The Small Molecule Penalty is a Threat to Health Equity


By Kevin B. Kimble


A seemingly minor provision in last year's Inflation Reduction Act could make it harder for marginalized patients to access the medicines their doctors have prescribed. It could also prevent the future development of cutting-edge, convenient treatments for many diseases that disproportionately impact communities of color.

The Inflation Reduction Act allows the government to lower prices for certain medications. But it doesn't treat all drugs equally. For "small-molecule" drugs that usually come in pill form, price caps kick in after 9 years. But a larger molecule class of medicines called "biologics," which often have to be administered as shots in doctor's offices, are exempt from price caps for four additional years.

Did policymakers act without fully understanding the consequences for all communities?

There is no good medical or scientific reason for this disparity between two important drug categories. Both oral pills and injections serve important functions, and both come with advantages and disadvantages. Oral pills, for instance, can be critical treatment options for those without access to transportation, including many Black patients.

Our policies should strive to increase treatment options and convenience for all patients. Instead, this "small-molecule penalty" will cause drug inventors to shift their money away from medicines that come in pill form.

That's worrying, especially given the ongoing inequities embedded in our healthcare system and the challenges communities of color often face when trying to access care.

Encouraging drug companies to pursue a class of drugs that often have to be taken as injections over medicines that usually come in pill form will only make these inequities worse, particularly for Black Americans. Black Americans are disproportionately likely to live with certain diseases for which easy-to-take pills are considered the holy grail of care.

But cutting-edge pills to treat or cure Alzheimer's disease, type 2 diabetes, and other debilitating illnesses are on the losing end of the IRA's ill-considered policies.
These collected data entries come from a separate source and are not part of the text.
-- ==== Sys2Proof/Machine/Check.lean ====
section
/-!
DEFINITION. Check units (chapter 11): CRC engines, the memory-scan engine, table checking, scrubbing, alive counters; and
the pool rebuild (R202).
-/
namespace Sys2Proof.Machine

/-! ### CRC engines (R267–R270) -/

/-- A 64-bit value of a register pair. -/
def Dev.pairVal (d : Dev) (lo hi : Reg) (k : Nat) : Nat := (d.word lo k).toNat + (d.word hi k).toNat * 2 ^ 32

/-- A 64-bit value into a register pair. -/
def Dev.setPairVal (d : Dev) (lo hi : Reg) (k v : Nat) : Dev :=
  (d.setWord lo k (BitVec.ofNat 32 v)).setWord hi k (BitVec.ofNat 32 (v / 2 ^ 32))

/-- The parameters of engine k, values reduced to its width. -/
def Dev.ckParams (d : Dev) (k : Nat) : CrcParams :=
  let w := d.get .CHK_CK_CFG_width k
  { width := w
    poly := d.pairVal .CHK_CK_POLY_LO .CHK_CK_POLY_HI k % 2 ^ w
    init := d.pairVal .CHK_CK_INIT_LO .CHK_CK_INIT_HI k % 2 ^ w
    refin := d.bit .CHK_CK_CFG_refin k
    refout := d.bit .CHK_CK_CFG_refout k
    xorout := d.pairVal .CHK_CK_XOR_LO .CHK_CK_XOR_HI k % 2 ^ w }

/-- Whether the width of engine k is one R267 gives a meaning: 1 to 64. -/
def Dev.ckWidthOk (d : Dev) (k : Nat) : Bool := 1 ≤ d.get .CHK_CK_CFG_width k && d.get .CHK_CK_CFG_width k ≤ 64

/-- Two free words as a 64-bit value (log entry 2). -/
def Dev.draw64 (d : Dev) : Nat × Dev :=
  let a := d.draw
  let b := a.2.draw
  (a.1.toNat + b.1.toNat * 2 ^ 32, b.2)

/-- CHK_CK_RES follows run and the parameters at all times (R270). -/
def Dev.ckShow (d : Dev) (k : Nat) : Dev :=
  if d.ckWidthOk k then
    d.setPairVal .CHK_CK_RES_LO .CHK_CK_RES_HI k
      (crcResult (d.ckParams k) (d.pairVal .CHK_CK_RUN_LO .CHK_CK_RUN_HI k))
  else d.draw64.2.setPairVal .CHK_CK_RES_LO .CHK_CK_RES_HI k d.draw64.1

/-- Engine k takes a running value. -/
def Dev.ckSetRun (d : Dev) (k v : Nat) : Dev := (d.setPairVal .CHK_CK_RUN_LO .CHK_CK_RUN_HI k v).ckShow k

/-- Bytes fed to engine k, in order (R269). With a width outside 1–64 the value that results is free (log entry 2). -/
def Dev.ckFeed (d : Dev) (k : Nat) (bs : List Byte) : Dev :=
  let d := if d.ckWidthOk k then d.ckSetRun k (crcBytes (d.ckParams k) (d.pairVal .CHK_CK_RUN_LO .CHK_CK_RUN_HI k) bs)
    else d.draw64.2.ckSetRun k d.draw64.1
  d.wrap .CHK_CK_BYTES_bytes k bs.length

/-- Whether PD_SCAN is on. -/
def Dev.scanOn (d : Dev) : Bool := d.pdOn domScan

/-- A write or command refused by engine k: ck_err, event 0x0B08 (R269). -/
def Dev.ckRefuse (d : Dev) (k : Nat) : Dev := (d.set .CHK_CK_STAT_ck_err k 1).raise 0x0B08 k

/-- A write or command f of engine k while PD_SCAN is on, refused while a scan job owns the engine (R269). -/
def Dev.ckDo (d : Dev) (k : Nat) (f : Dev → Dev) : Dev :=
  if !d.scanOn then d else if d.bit .CHK_CK_STAT_scan_owned k then d.ckRefuse k else f d

/-- INIT: run := init, bytes := 0. -/
def Dev.ckInit (d : Dev) (k : Nat) : Dev := (d.set .CHK_CK_BYTES_bytes k 0).ckSetRun k (d.ckParams k).init

def execInit (k : CkEng) (s : State) : Host.Outcome State Fault Refusal :=
  .next (s.onDev (fun d => d.ckDo k.val (·.ckInit k.val)))

/-- PRESET: the parameters of R268, then INIT; presets other than 1 to 4 do nothing. -/
def Dev.ckPreset (d : Dev) (k p : Nat) : Dev :=
  match crcPreset p with
  | none => d
  | some c =>
    let d := ((d.set .CHK_CK_CFG_width k c.width).setB .CHK_CK_CFG_refin k c.refin).setB .CHK_CK_CFG_refout k c.refout
    (((d.setPairVal .CHK_CK_POLY_LO .CHK_CK_POLY_HI k c.poly).setPairVal .CHK_CK_INIT_LO .CHK_CK_INIT_HI k c.init).setPairVal
      .CHK_CK_XOR_LO .CHK_CK_XOR_HI k c.xorout).ckInit k

def execPreset (k : CkEng) (p : BitVec 3) (s : State) : Host.Outcome State Fault Refusal :=
  .next (s.onDev (fun d => d.ckDo k.val (·.ckPreset k.val p.toNat)))

/-- CHK_CK_DIN: four bytes, [7:0] first. -/
def execCkDin (k : CkEng) (w : Word) (s : State) : Host.Outcome State Fault Refusal :=
  .next (s.onDev (fun d => d.ckDo k.val (·.ckFeed k.val (leBytes 4 w.toNat))))

/-- CHK_CK_DIN8: one byte. -/
def execCkDin8 (k : CkEng) (b : Byte) (s : State) : Host.Outcome State Fault Refusal :=
  .next (s.onDev (fun d => d.ckDo k.val (·.ckFeed k.val [b])))

/-- A write of CHK_CK_RUN_HI: the engine takes the 64-bit value whose low half was written before; one wider than w is
refused (R269, R270). -/
def Dev.ckRunLoad (d : Dev) (k : Nat) (hi : Word) : Dev :=
  let v := (Table.get d.check.runLo k 0).toNat + hi.toNat * 2 ^ 32
  if 2 ^ d.get .CHK_CK_CFG_width k ≤ v then d.ckRefuse k else d.ckSetRun k v

def execCkRunLoad (k : CkEng) (hi : Word) (s : State) : Host.Outcome State Fault Refusal :=
  .next (s.onDev (fun d => d.ckDo k.val (·.ckRunLoad k.val hi)))

/-! ### Scrubbing (R203, R279, R280) -/

/-- An uncorrectable word in a free cell: rewritten with zero data, event 0x080D; on the next scrub the cell retires,
event 0x0806 (R203). -/
def State.scrubFree (s : State) (ptr ue : Nat) : State :=
  let k := ptrSite ptr
  let i := ptrIdx ptr
  let t := s.pool.site k
  let d := s.dev.bump .CPL_SITE_UE_ue_cnt k ue
  if t.suspect.contains i then
    let t := { t with suspect := t.suspect.filter (· != i), free := t.free.filter (· != i), retired := t.retired ++ [i] }
    let d := (d.bump .CPL_SITE_RET_retired k 1).set .CPL_POOL_FREE_free 0 (d.get .CPL_POOL_FREE_free 0 - 1)
    let d := (d.set .CPL_POOL_CELLS_usable 0 (d.get .CPL_POOL_CELLS_usable 0 - 1)).raise 0x0806 k
    { s with dev := d.poolShort, pool := (s.pool.setSite k t).linkFree k }
  else
    let p := s.pool.setSite k { t with suspect := t.suspect ++ [i] }
    { s with dev := d.raise1 0x080D k k
             pool := { p with mem := memWriteAll p.mem (ptr * 512) (List.replicate 448 0) } }

/-- One cell scrubbed: corrected words written back, uncorrectable ones handled by the cell's state (R203). Where the cell has
been written, allocated or freed since the scrub read it, the write-backs are dropped and what was written stands (R280). -/
def State.scrubOne (s : State) (ptr : Nat) (r : CellRead) (raced : Bool) : State :=
  let k := ptrSite ptr
  let s := s.countCe k r.corrected
  if raced then
    s.onDev (·.bump .CHK_SCRUB_CNT_wb_drop 0 (r.corrected + if s.pool.isFree ptr && !r.uncorr.isEmpty then 1 else 0))
  else
    let s := s.onDev (·.bump .CHK_SCRUB_CNT_wb_cnt 0 r.corrected)
    if s.pool.isFree ptr && !r.uncorr.isEmpty then s.scrubFree ptr r.uncorr.length
    else
    let t := s.pool.site k
    let s : State := { s with pool := s.pool.setSite k { t with suspect := t.suspect.filter (· != ptrIdx ptr) } }
    if s.pool.isFree ptr then s else s.poisonCell (s.pool.ownerOf ptr) ptr r.uncorr.length

/-- The first live site from k on that has cell index i. -/
def Pool.scrubSite (p : Pool) (k i : Nat) : Option Nat := (List.range 16).find? (fun j => k ≤ j && i < (p.site j).size)

/-- The cell to scrub at place (site k, index i) or after it in R279's order, and whether the walk passed its end. -/
def Pool.scrubNext (p : Pool) (k i : Nat) : Option (Nat × Nat) × Bool :=
  match p.scrubSite k i with
  | some j => (some (j, i), false)
  | none =>
    match p.scrubSite 0 (i + 1) with
    | some j => (some (j, i + 1), false)
    | none => ((p.scrubSite 0 0).map (fun j => (j, 0)), true)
I fear that as investors who fund research into new medicines direct their dollars elsewhere, people of color will end up suffering the most in the long-term.

Medications that have to be taken as shots or IV-style infusions are certainly crucial options for many patients, but they still come with downsides. The most important downside from the perspective of health equity is that they can be harder for patients to access and take.

It has long been recognized that communities of color are far more likely to face transportation inequities than White communities are. It is only natural that reducing how many medicines can be taken as pills in the comfort of one's home will magnify the effects of transportation-related structural racism.

The solution here is simple. Congress needs to stop discriminating against one category of drugs over another. The last thing we should be doing is making it less convenient for members of underserved communities to access the care they need.

Kevin B. Kimble, Esq., is the founder and executive director of the Southern Christian Leadership Global Policy Initiative.